RPPL 9-54 or the Palau Energy Act creates a comprehensive national framework to improve energy security in Palau.

It establishes an Energy Administration that will be tasked with monitoring all energy-related matters in Palau, advising energy-related agencies like the Palau Public Utilities Corporation and the Office of Environmental Response and Coordination on matters of energy sector policy and educating the public on energy-related matters.The new law is also aimed at helping Palau reach its climate change target, and reduce localized pollution and greenhouse gas emissions.

Under the law, the Energy Administration will set standards for different categories of renewable energy providers and provide the necessary oversight for independent power producers to develop renewable energy projects.

The Energy Administration will also be responsible for the development of energy efficiency programs in accordance with the objectives of the National Energy Policy.

President Tommy Remengesau, in his transmittal letter to the Palau Congress said in the wake of the resulting agreement reached during the 2015 Paris Climate Change Conference, he is pleased to sign the bill.

He said the new law, “not only reaffirms Palau’s commitment to meeting the renewable energy reliance and reduced emission pledges made at COP21, but also provides the means and direction for achieving those important goals.”

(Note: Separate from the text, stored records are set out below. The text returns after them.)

-- ==== Sys2Proof/Tests/Slice0.lean ====
section
/-! SUPPORT. The model's own tests. Every expected result is from spec/95_test_vectors.md (the id stands in the
name or the comment), from an example of the instruction's rule, or worked out by hand from the rule. First
the checks that refuse ill-formed terms, then decoding, then one step per test, then a witness for each
statement's hypotheses. -/

namespace Sys2Proof.Tests

open Sys2Proof Sys2Proof.Config Sys2Proof.Machine

/-! ## Helpers -/

/-- The reset machine with an image, an unbounded stack and the given lines (the vectors' conventions). -/
def withLines (image : List Nat) (lines : List Line) : State :=
  State.boot (image.map (BitVec.ofNat 16)) .unbounded lines

/-- The reset machine with an image. -/
def prog (image : List Nat) : State := withLines image []

/-- The reset machine with an image loaded at `a`, and pc there. -/
def progAt (a : Nat) (image : List Nat) : State :=
  { State.reset with mem := Memory.ofImage a (image.map (BitVec.ofNat 16)), pc := a }

/-- What a function sees of a next state. -/
def after {α : Type} (r : Result) (f : State → α) : Option α :=
  match r with
  | .next t => some (f t)
  | .fault _ => none
  | .refused _ => none

/-- The stop of a step that does not happen. -/
def stop (r : Result) : Option Fault :=
  match r with
  | .next _ => none
  | .fault f => some f
  | .refused _ => none

/-- The fault record of the next state, with its kind's code. -/
def record (r : Result) : Option (Nat × Nat × Option Word × FaultInfo) :=
  match r with
  | .next t => t.fault.map fun q => (q.kind.code, q.addr, q.opcode, q.info)
  | .fault _ => none
  | .refused _ => none

/-! ## Ill-formed terms are refused -/

theorem test_wf_invalid_operand_below_range : Operand.wf (.invalid 32775#16) = false := by decide
theorem test_wf_invalid_operand_in_range : Operand.wf (.invalid 32776#16) = true := by decide
theorem test_wf_unassigned_below_range : Instr.wf (.unassigned 21#16) = false := by decide
theorem test_wf_unassigned_in_range : Instr.wf (.unassigned 22#16) = true := by decide
theorem test_wf_instruction_with_ill_formed_operand :
    Instr.wf (.add (.register 0) (.literal 1#15) (.invalid 5#16)) = false := by decide
theorem test_valid_refuses_literal_destination :
    Instr.valid (.set (.literal 5#15) (.literal 1#15)) = false := by decide
theorem test_valid_refuses_invalid_source : Instr.valid (.push (.invalid 40000#16)) = false := by decide
theorem test_capacity_zero_refused : StackCapacity.wf (.entries 0) = false := by decide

The Paris agreement negotiated by nearly 200 nations, including Palau, sets the goal of limiting the world’s rise in average temperature to “well below 2 degrees Celsius above preindustrial levels and pursuing efforts to limit the temperature increase to 1.5 degrees Celsius.”

Palau is aiming to lead in renewable energy use in the Pacific with the target of a 45 percent renewable-energy shift by 2025.